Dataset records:
================
-- ==== Sys2Proof/Machine/Port.lean ====
section
/-! DEFINITION. The command port: which input from outside comes next, and what the machine does with it (R49, R60, R63, R65,
R165, R166, R180). Each definition takes the meaning of a command as its last argument, by default `exec`, so that the
machine of another record of parameters (R5, Machine/Parametric.lean) shares them. -/

namespace Sys2Proof.Machine

open Sys2Proof

/-- A command word presented to the block: decoded and run, or rejected (R63, R65). -/
def runWord (w : CommandWord) (s : State) (run : Instr → State → Result := exec) : Result :=
  match decode w with
  | .ok i => run i s
  | .error _ => s.rejectWord

/-- A command word presented and dropped by a reset after `n` of its accesses, with no response (R180). -/
def runWordCut (w : CommandWord) (n : Nat) (s : State) (run : Instr → State → Result := exec) : Result :=
  match runWord w s run with
  | .next t => .next (s.cutShort t n)
  | .fault r => .fault r
  | .refused r => .refused r

/-- One input from outside. The dispatch routine's commands run as the main flow's do (R49, R165). -/
def takeInput (x : Input) (s : State) (run : Instr → State → Result := exec) : Result :=
  match x with
  | .command w => runWord w s run
  | .handlerCommand w => runWord w s run
  | .commandCut w n => runWordCut w n s run
  | .handlerCommandCut w n => runWordCut w n s run
  | .reset => .next s.assertReset
  | .env a => runEnv a s

/-- Who gives an input: the main program flow, the dispatch routine, or the hardware (R164, R165). -/
inductive Source where
  | mainFlow
  | routine
  | hardware
  deriving DecidableEq, Repr

/-- Who takes an action (R160 to R166). -/
def EnvAction.source : EnvAction → Source
  | .init _ => .mainFlow
  | .enableType _ => .mainFlow
  | .enableGlobally => .mainFlow
  | .waitVblank => .mainFlow
  | .assertIrq _ => .hardware
  | .dispatch => .hardware
  | .dispatchReturn => .routine
  | .scanout _ => .hardware

/-- Who gives an input. -/
def Input.source : Input → Source
  | .command _ => .mainFlow
  | .handlerCommand _ => .routine
  | .commandCut _ _ => .mainFlow
  | .handlerCommandCut _ _ => .routine
  | .reset => .hardware
  | .env a => a.source

/-- Who can act now: the main flow while it runs and the dispatch routine does not, which preempts it and runs to completion;
the routine while it runs; the hardware always (R165, R166 "suspends all progress", R167). -/
def Environment.lets (e : Environment) : Source → Bool
  | .mainFlow => e.flow == .running && e.routine == none
  | .routine => e.routine != none
  | .hardware => true

/-- The result leaves the state of the block as it was: `SHADOW`, `DISPCNT`, `BGCNT` and `HALT` (R11 to R21). -/
def State.keepsBlock (s : State) : Result → Bool
  | .next t => t.shadow == s.shadow && t.dispcnt == s.dispcnt && t.bgcnt == s.bgcnt && t.halt == s.halt
  | .fault _ => false
  | .refused _ => false

/-- The dispatch routine, at work, presents the command word: its handling of vblank may, since every other kind is
acknowledged "and otherwise ignored" (R163, R168); and while the main flow waits "no state of the block changes" (R166), so
then only a command that leaves it as it is (DEDUCED, log entry 11). -/
def State.routinePresents (s : State) (w : CommandWord) (run : Instr → State → Result := exec) : Bool :=
  s.env.handlesVblank && (s.env.flow == .running || s.keepsBlock (runWord w s run))

/-- The input can come now: its source can act, and a command of the dispatch routine is one that it presents. -/
def State.admits (s : State) (x : Input) (run : Instr → State → Result := exec) : Bool :=
  s.env.lets x.source &&
    match x with
    | .command _ => true
    | .handlerCommand w => s.routinePresents w run
    | .commandCut _ _ => true
    | .handlerCommandCut w _ => s.routinePresents w run
    | .reset => true
    | .env _ => true

/-- The input never comes: its source can act, but it is a command the dispatch routine does not present. It is no part of
the routine's run (DEDUCED, log entry 30). -/
def State.excludes (s : State) (x : Input) (run : Instr → State → Result := exec) : Bool :=
  s.env.lets x.source && !s.admits x run

/-- The first input of the list that can come, and the others in their order, without those before it that never come. -/
def firstAdmitted (admits excludes : Input → Bool) : List Input → Option (Input × List Input)
  | [] => none
  | x :: rest =>
    if admits x then some (x, rest)
    else (firstAdmitted admits excludes rest).map fun p => (p.1, if excludes x then p.2 else x :: p.2)

/-- The next input, and those that stay pending: the first that can come. So the inputs of each source come in their order
(R49), and a source that cannot act keeps its own. None where none can come. -/
def State.nextInput (s : State) (run : Instr → State → Result := exec) : Option (Input × List Input) :=
  firstAdmitted (fun x => s.admits x run) (fun x => s.excludes x run) s.inputs

/-- One step of the machine whose commands mean `run`: it takes the next input; where none can come it waits (R65, R166,
R167, R180). -/
def stepOf (run : Instr → State → Result) (s : State) : Result :=
  match s.nextInput run with
  | none => .next s
  | some (x, rest) => takeInput x (s.setInputs rest) run

/-- The command word with the bits of `w` below `nbits`, the others zero. -/
def tableWord (nbits w : Nat) : CommandWord := BitVec.ofNat 80 (w % 2 ^ nbits)

end Sys2Proof.Machine
end

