-- ==== Sys2Proof/Safety.lean ====
section
/-! DEFINITION. The terms claims are stated in: the invariant of the machine, and what it means that a field was inserted in
a word. -/

namespace Sys2Proof.Machine

open Sys2Proof

/-- A byte address of the tile map (R42, R48). -/
def inMapBytes (a : Nat) : Prop := 2 * params.tilemapBase ≤ a ∧ a < 2 * (params.tilemapBase + 32768)

/-- A byte address of the hardware object attribute memory (R42, R48). -/
def inOamBytes (a : Nat) : Prop := 2 * params.oamBase ≤ a ∧ a < 2 * (params.oamBase + 512)

/-- The memory is in canonical form, lists bytes of `MAP` and `OAM` only (R40), and lists whole 16-bit elements only (R42:
"The block never reads or writes a byte"). -/
structure MemoryOk (m : Memory) : Prop where
  canonical : m.wf
  inSpaces : ∀ c ∈ m, inMapBytes c.1 ∨ inOamBytes c.1
  wholeWords : ∀ u, (m.readByte (2 * u)).isSome = (m.readByte (2 * u + 1)).isSome

/-- The environment is one its actions lead to: only an enabled vblank of an initialized controller is waited for (R166,
R167); before `init()` no routine is installed or at work, nothing is enabled and nothing mirrored (R159 to R164); the
routine handles enabled kinds only, and no other kind is in the mirror (R163, R164 (a)). That the slot, the mirror, the
enabled mask and the master flag are zero at reset, and that a reset ends a routine at work, is log entry 8, that nothing is
enabled before `init()` log entry 26. -/
structure EnvironmentOk (e : Environment) : Prop where
  waits : e.flow = .waiting → e.phase = .initialized ∧ inMask e.enabled .vblank = true
  beforeInit : e.phase = .uninitialized →
    e.handler = 0 ∧ e.mirror = 0 ∧ e.enabled = 0 ∧ e.masterOn = false ∧ e.routine = none
  mirrored : ∀ i, e.mirror.getLsbD i = true → e.enabled.getLsbD i = true
  handled : ∀ fired, e.routine = some fired →
    fired ≠ 0 ∧ ∀ i, fired.getLsbD i = true → e.enabled.getLsbD i = true

/-- The record since the last reset (latest event first) holds a response `ABORTED`. -/
def abortedSinceReset : List Event → Bool
  | [] => false
  | .reset :: _ => false
  | .respond .aborted _ :: _ => true
  | .respond .ok _ :: t => abortedSinceReset t
  | .respond .rejected _ :: t => abortedSinceReset t
  | .respond .illegal _ :: t => abortedSinceReset t
  | .cellRead _ _ :: t => abortedSinceReset t
  | .cellWrite _ _ :: t => abortedSinceReset t
  | .portWrite _ _ :: t => abortedSinceReset t

/-- The invariant of the machine: the memory and the environment are sound, `HALT` is set exactly when the block has
answered `ABORTED` since the last reset (R21, R150, R151), every response other than `OK` carries the result 0 (R64), and the
reset's draw is one already made (R25). -/
structure State.Inv (s : State) : Prop where
  memory : MemoryOk s.mem
  environment : EnvironmentOk s.env
  halted : s.halt = abortedSinceReset s.trace
  results : ∀ status result, .respond status result ∈ s.trace → status ≠ .ok → result = 0
  drawn : s.resetDraw < s.draws

/-- The premise of the commit contract for a COMMIT begun in `s`: `oam_safe` holds when it begins, and through to its response
(R136, R185). No rule says that it does (R197, N12, U18, D21), so a claim that needs it takes it as a hypothesis. -/
def CommitInWindow (s : State) : Prop := s.env.oamSafe = true ∧ Config.windowHolds s.draws = true

/-- `new` is `old` with the low bits of `value` in the field and every other bit kept (R84, R85, R91, R120). -/
def FieldInserted (f : Field) (old value new : Word) : Prop :=
  ∀ i, i < 16 → new.getLsbD i =
    if f.shift ≤ i ∧ i < f.shift + f.width then value.getLsbD (i - f.shift) else old.getLsbD i

end Sys2Proof.Machine
end

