-- ==== Sys2Proof/Laws/PerInstr.lean ====
section
/-! SUPPORT. The encoding of each command, command by command (R60 to R62): the opcode number stands in `op`, the operands
in order in the fields after it, zeros in the reserved fields. -/

namespace Sys2Proof.Laws

open Sys2Proof

/-- The opcode number of a command (R62). -/
def opcodeOf : Instr → Word
  | .setbits _ _ _ _ => 0x0001
  | .rdcell _ => 0x0002
  | .wrcell _ _ => 0x0003
  | .dispset _ => 0x0010
  | .bgprio _ _ => 0x0011
  | .bgtbank _ _ => 0x0012
  | .bgcdepth _ _ => 0x0013
  | .bgsize _ _ => 0x0014
  | .bgsbb _ _ => 0x0015
  | .bgsbbu _ _ => 0x0016
  | .rblk _ _ _ => 0x0020
  | .roff _ _ => 0x0021
  | .encse _ _ _ _ => 0x0022
  | .taddr _ _ _ => 0x0023
  | .mapwr _ _ _ _ => 0x0024
  | .objpos _ _ _ => 0x0030
  | .objmode _ _ => 0x0031
  | .objgfx _ _ => 0x0032
  | .objmosaic _ _ => 0x0033
  | .objcdepth _ _ => 0x0034
  | .objshape _ _ => 0x0035
  | .objsize _ _ => 0x0036
  | .objaffidx _ _ => 0x0037
  | .objhflip _ _ => 0x0038
  | .objvflip _ _ => 0x0039
  | .objtile _ _ => 0x003A
  | .objprio _ _ => 0x003B
  | .objpal _ _ => 0x003C
  | .affset _ _ _ => 0x003D
  | .commit => 0x003E

/-- The five fields of a command's word: its opcode number, its operands, zeros. -/
def Opcode.Statement (i : Instr) : Prop :=
  fieldOp (encode i) = opcodeOf i ∧
  [fieldP (encode i), fieldQ (encode i), fieldR (encode i), fieldS (encode i)] =
    i.operands ++ List.replicate (4 - i.operands.length) 0

/-- The fields of a packed word. -/
theorem pack_statement (op p q r s : Word) :
    fieldOp (pack op p q r s) = op ∧
    [fieldP (pack op p q r s), fieldQ (pack op p q r s), fieldR (pack op p q r s), fieldS (pack op p q r s)] =
      [p, q, r, s] :=
  ⟨fieldOp_pack op p q r s, by rw [fieldP_pack, fieldQ_pack, fieldR_pack, fieldS_pack]⟩

theorem Opcode.setbits (sel value width shift : Word) : Opcode.Statement (.setbits sel value width shift) :=
  pack_statement 0x0001 sel value width shift

theorem Opcode.rdcell (sel : Word) : Opcode.Statement (.rdcell sel) :=
  pack_statement 0x0002 sel 0 0 0

theorem Opcode.wrcell (sel value : Word) : Opcode.Statement (.wrcell sel value) :=
  pack_statement 0x0003 sel value 0 0

theorem Opcode.dispset (value : Word) : Opcode.Statement (.dispset value) :=
  pack_statement 0x0010 value 0 0 0

theorem Opcode.bgprio (bg value : Word) : Opcode.Statement (.bgprio bg value) :=
  pack_statement 0x0011 bg value 0 0

theorem Opcode.bgtbank (bg value : Word) : Opcode.Statement (.bgtbank bg value) :=
  pack_statement 0x0012 bg value 0 0

theorem Opcode.bgcdepth (bg value : Word) : Opcode.Statement (.bgcdepth bg value) :=
  pack_statement 0x0013 bg value 0 0

theorem Opcode.bgsize (bg value : Word) : Opcode.Statement (.bgsize bg value) :=
  pack_statement 0x0014 bg value 0 0

theorem Opcode.bgsbb (bg value : Word) : Opcode.Statement (.bgsbb bg value) :=
  pack_statement 0x0015 bg value 0 0

theorem Opcode.bgsbbu (bg value : Word) : Opcode.Statement (.bgsbbu bg value) :=
  pack_statement 0x0016 bg value 0 0

theorem Opcode.rblk (size x y : Word) : Opcode.Statement (.rblk size x y) :=
  pack_statement 0x0020 size x y 0

theorem Opcode.roff (x y : Word) : Opcode.Statement (.roff x y) :=
  pack_statement 0x0021 x y 0 0

theorem Opcode.encse (tileId hflip vflip paletteBank : Word) : Opcode.Statement (.encse tileId hflip vflip paletteBank) :=
  pack_statement 0x0022 tileId hflip vflip paletteBank

theorem Opcode.taddr (bg x y : Word) : Opcode.Statement (.taddr bg x y) :=
  pack_statement 0x0023 bg x y 0

theorem Opcode.mapwr (bg x y entry : Word) : Opcode.Statement (.mapwr bg x y entry) :=
  pack_statement 0x0024 bg x y entry

theorem Opcode.objpos (idx x y : Word) : Opcode.Statement (.objpos idx x y) :=
  pack_statement 0x0030 idx x y 0

theorem Opcode.objmode (idx value : Word) : Opcode.Statement (.objmode idx value) :=
  pack_statement 0x0031 idx value 0 0

theorem Opcode.objgfx (idx value : Word) : Opcode.Statement (.objgfx idx value) :=
  pack_statement 0x0032 idx value 0 0

theorem Opcode.objmosaic (idx flag : Word) : Opcode.Statement (.objmosaic idx flag) :=
  pack_statement 0x0033 idx flag 0 0

theorem Opcode.objcdepth (idx flag : Word) : Opcode.Statement (.objcdepth idx flag) :=
  pack_statement 0x0034 idx flag 0 0

theorem Opcode.objshape (idx value : Word) : Opcode.Statement (.objshape idx value) :=
  pack_statement 0x0035 idx value 0 0

theorem Opcode.objsize (idx value : Word) : Opcode.Statement (.objsize idx value) :=
  pack_statement 0x0036 idx value 0 0

theorem Opcode.objaffidx (idx value : Word) : Opcode.Statement (.objaffidx idx value) :=
  pack_statement 0x0037 idx value 0 0

theorem Opcode.objhflip (idx flag : Word) : Opcode.Statement (.objhflip idx flag) :=
  pack_statement 0x0038 idx flag 0 0

theorem Opcode.objvflip (idx flag : Word) : Opcode.Statement (.objvflip idx flag) :=
  pack_statement 0x0039 idx flag 0 0

theorem Opcode.objtile (idx value : Word) : Opcode.Statement (.objtile idx value) :=
  pack_statement 0x003A idx value 0 0

theorem Opcode.objprio (idx value : Word) : Opcode.Statement (.objprio idx value) :=
  pack_statement 0x003B idx value 0 0

theorem Opcode.objpal (idx value : Word) : Opcode.Statement (.objpal idx value) :=
  pack_statement 0x003C idx value 0 0

theorem Opcode.affset (n k value : Word) : Opcode.Statement (.affset n k value) :=
  pack_statement 0x003D n k value 0

theorem Opcode.commit : Opcode.Statement .commit :=
  pack_statement 0x003E 0 0 0 0

end Sys2Proof.Laws
end

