/-- The effects that reach no external cell and commit nothing. -/
inductive InnerEffect : (State → State) → Prop
  | answer (status : Status) (result : Wide) : InnerEffect fun s => s.respond status result
  | abort : InnerEffect fun s => s.raise .sizeAbort
  | read {c : Cell} (hc : InBlock c) (result : Word → Wide) :
      InnerEffect fun s => (s.afterRead c).respond .ok (result (s.cellValue c))
  | write {c : Cell} (hc : InBlock c) (v : Word) : InnerEffect fun s => (s.cellWrite c v).respond .ok 0
  | insert {c : Cell} (hc : InBlock c) (v : Word) (width shift : Nat) :
      InnerEffect fun s => (s.insertField c v width shift).respond .ok 0
  | objpos (x y : Word) (e : Fin 128) : InnerEffect (objposRun params x y e)
  | mapwr (x y entry : Word) (n : Fin 4) : InnerEffect (mapwrRun params x y entry n)

/-- The effects of a command: an inner one, an access to the external cell its selector names, or the bulk copy. -/
inductive Effect : Instr → (State → State) → Prop
  | inner {i : Instr} {f : State → State} (h : InnerEffect f) : Effect i f
  | setbits {sel : Word} {k : Nat} (h : cellOf params sel = some (.ext k)) (value width shift : Word) :
      Effect (.setbits sel value width shift) (setbitsOn value width shift (.ext k))
  | rdcell {sel : Word} {k : Nat} (h : cellOf params sel = some (.ext k)) : Effect (.rdcell sel) (rdcellOn (.ext k))
  | wrcell {sel : Word} {k : Nat} (h : cellOf params sel = some (.ext k)) (value : Word) :
      Effect (.wrcell sel value) (wrcellOn value (.ext k))
  | commit : Effect .commit (commitRun params)

theorem Effect.bgField {i : Instr} (f : Field) (v : Word) (n : Fin 4) : Effect i (bgField f v n) :=
  .inner (.insert (c := .bgcnt n) nofun v f.width f.shift)

theorem Effect.objSetter {i : Instr} (w : Fin 4) (f : Field) (v : Word) (e : Fin 128) : Effect i (objSetter w f v e) :=
  .inner (.insert (c := .shadow (attrWord e w)) nofun v f.width f.shift)

theorem Effect.setbitsOn {sel : Word} {c : Cell} (h : cellOf params sel = some c) (value width shift : Word) :
    Effect (.setbits sel value width shift) (setbitsOn value width shift c) := by
  obtain hc | ⟨k, rfl⟩ := inBlock_or_ext c
  · exact .inner (.insert hc value width.toNat shift.toNat)
  · exact .setbits h value width shift

theorem Effect.rdcellOn {sel : Word} {c : Cell} (h : cellOf params sel = some c) :
    Effect (.rdcell sel) (rdcellOn c) := by
  obtain hc | ⟨k, rfl⟩ := inBlock_or_ext c
  · exact .inner (.read hc (BitVec.setWidth 32))
  · exact .rdcell h

theorem Effect.wrcellOn {sel : Word} {c : Cell} (h : cellOf params sel = some c) (value : Word) :
    Effect (.wrcell sel value) (wrcellOn value c) := by
  obtain hc | ⟨k, rfl⟩ := inBlock_or_ext c
  · exact .inner (.write hc value)
  · exact .wrcell h value

/-- The checked screen-base setter is a rejection or the insert, by its value alone (R96). -/
theorem Effect.bgsbbRun {i : Instr} (value : Word) (n : Fin 4) : Effect i (bgsbbRun params value n) := by
  unfold Machine.bgsbbRun
  split
  · exact .inner (.answer .rejected 0)
  · exact .bgField _ value n

/-- RBLK is an answer or the abort, by its size alone (R104). -/
theorem Effect.rblkRun {i : Instr} (size x y : Word) : Effect i (rblkRun params size x y) := by
  unfold Machine.rblkRun
  split
  · exact .inner (.answer .ok _)
  · exact .inner .abort

/-- The check of an operand leaves an effect: that on what it selects, or the answer `ILLEGAL` (R63 step 4). -/
theorem begin_effect {α : Type} {i : Instr} {selected : Option α} {run : α → State → State}
    (h : ∀ a, selected = some a → Effect i (run a)) : ∃ f, Effect i f ∧ ∀ s : State, s.begin selected run = s.start f := by
  cases selected with
  | none => exact ⟨_, .inner (.answer .illegal 0), fun _ => rfl⟩
  | some a => exact ⟨run a, h a rfl, fun _ => rfl⟩

/-- Every command is the check of `HALT`, then an effect that depends on the command alone (R63). -/
theorem exec_effect (i : Instr) : ∃ f, Effect i f ∧ ∀ s, exec i s = s.start f := by
  cases i
  case setbits => exact begin_effect fun _ h => .setbitsOn h _ _ _
  case rdcell => exact begin_effect fun _ h => .rdcellOn h
  case wrcell => exact begin_effect fun _ h => .wrcellOn h _
  case dispset value => exact ⟨_, .inner (.write (c := .dispcnt) nofun value), fun _ => rfl⟩
  case bgsbb value => exact begin_effect fun n _ => .bgsbbRun value n
  case bgprio | bgtbank | bgcdepth | bgsize | bgsbbu => exact begin_effect fun n _ => .bgField _ _ n
  case rblk size x y => exact ⟨_, .rblkRun size x y, fun _ => rfl⟩
  case roff => exact ⟨_, .inner (.answer .ok _), fun _ => rfl⟩
  case encse => exact ⟨_, .inner (.answer .ok _), fun _ => rfl⟩
  case taddr x y =>
    exact begin_effect fun n _ => .inner (.read (c := .bgcnt n) nofun fun g => mapAddress params (mapIndexOf params g x y))
  case mapwr x y entry => exact begin_effect fun n _ => .inner (.mapwr x y entry n)
  case objpos x y => exact begin_effect fun e _ => .inner (.objpos x y e)
  case affset value => exact begin_effect fun i _ => .inner (.write (c := .shadow i) nofun value)
  case commit => exact ⟨_, .commit, fun _ => rfl⟩
  case objmode | objgfx | objmosaic | objcdepth | objshape | objsize | objaffidx | objhflip | objvflip | objtile | objprio |
      objpal => exact begin_effect fun e _ => .objSetter _ _ _ e

/-- Everything a command can do: an effect of its own, the answer `ABORTED` of a halted block being one. -/
theorem effect_of_exec {i : Instr} {s t : State} (h : exec i s = .next t) : ∃ f, Effect i f ∧ t = f s := by
  obtain ⟨f, hf, hexec⟩ := exec_effect i
  rw [hexec] at h
  obtain ⟨-, rfl⟩ | ⟨-, rfl⟩ := State.start_eq_next h
  · exact ⟨_, .inner (.answer .aborted 0), rfl⟩
  · exact ⟨f, hf, rfl⟩

/-! ### What an inner effect leaves alone -/

namespace InnerEffect

variable {f : State → State}

theorem env (h : InnerEffect f) (s : State) : (f s).env = s.env := by
  cases h with
  | answer | abort => rfl
  | read => exact State.afterRead_env _
  | write hc v => exact cellWrite_env_inBlock hc s v
  | insert hc v width shift => exact insertField_env_inBlock hc s v width shift
  | objpos => rfl
  | mapwr => simp only [mapwrRun, State.cellRead, State.mapWrite_eq, State.respond_env, State.afterRead_env]

theorem draws (h : InnerEffect f) (s : State) : (f s).draws = s.draws := by
  cases h with
  | answer | abort => rfl
  | read hc => exact afterRead_draws_inBlock hc s
  | write hc v => exact cellWrite_draws_inBlock hc s v
  | insert hc v width shift => exact insertField_draws_inBlock hc s v width shift
  | objpos => rfl
  | mapwr =>
    simp only [mapwrRun, State.cellRead, State.mapWrite_eq, State.respond_draws]
    rfl

theorem resetDraw (h : InnerEffect f) (s : State) : (f s).resetDraw = s.resetDraw := by
  cases h with
  | answer | abort => rfl
  | read => exact State.afterRead_resetDraw _
  | write hc v => exact State.cellWrite_resetDraw _ v
  | insert hc v width shift => exact State.insertField_resetDraw _ v width shift
  | objpos => rfl
  | mapwr => simp only [mapwrRun, State.cellRead, State.mapWrite_eq, State.respond_resetDraw, State.afterRead_resetDraw]

end InnerEffect

/-! ### Parts of the state no command sees -/

/-- A relation of states that no operation of the block tells apart: related states hold the same `HALT` and the same cells,
and every operation takes them to related states. -/
structure Unseen (Q : State → State → Prop) : Prop where
  halt : ∀ {s t}, Q s t → t.halt = s.halt
  cellValue : ∀ {s t}, Q s t → ∀ c, t.cellValue c = s.cellValue c
  record : ∀ {s t}, Q s t → ∀ e, Q (s.record e) (t.record e)
  setHalt : ∀ {s t}, Q s t → Q s.setHalt t.setHalt
  afterRead : ∀ {s t}, Q s t → ∀ c, Q (s.afterRead c) (t.afterRead c)
  cellWrite : ∀ {s t}, Q s t → ∀ c v, Q (s.cellWrite c v) (t.cellWrite c v)
  mapWrite : ∀ {s t}, Q s t → ∀ i v, Q (s.mapWrite params i v) (t.mapWrite params i v)
  copyShadow : ∀ {s t}, Q s t → Q (s.copyShadow params) (t.copyShadow params)

namespace Unseen

variable {Q : State → State → Prop} {s t : State}

theorem respond (hQ : Unseen Q) (h : Q s t) (status : Status) (result : Wide) :
    Q (s.respond status result) (t.respond status result) := hQ.record h _

theorem insertField (hQ : Unseen Q) (h : Q s t) (c : Cell) (v : Word) (width shift : Nat) :
    Q (s.insertField c v width shift) (t.insertField c v width shift) := by
  rw [State.insertField_eq, State.insertField_eq, hQ.cellValue h]
  exact hQ.cellWrite (hQ.afterRead h c) c _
================
**Exercise details:** Up to and including the line with "i => run i s", print every line of the records from the start.

**Result of this task:**
-- ==== Sys2Proof/Machine/Port.lean ====
section
/-! DEFINITION. The command port: which input from outside comes next, and what the machine does with it (R49, R60, R63, R65,
R165, R166, R180). Each definition takes the meaning of a command as its last argument, by default `exec`, so that the
machine of another record of parameters (R5, Machine/Parametric.lean) shares them. -/

namespace Sys2Proof.Machine

open Sys2Proof

/-- A command word presented to the block: decoded and run, or rejected (R63, R65). -/
def runWord (w : CommandWord) (s : State) (run : Instr → State → Result := exec) : Result :=
  match decode w with
  | .ok i => run i s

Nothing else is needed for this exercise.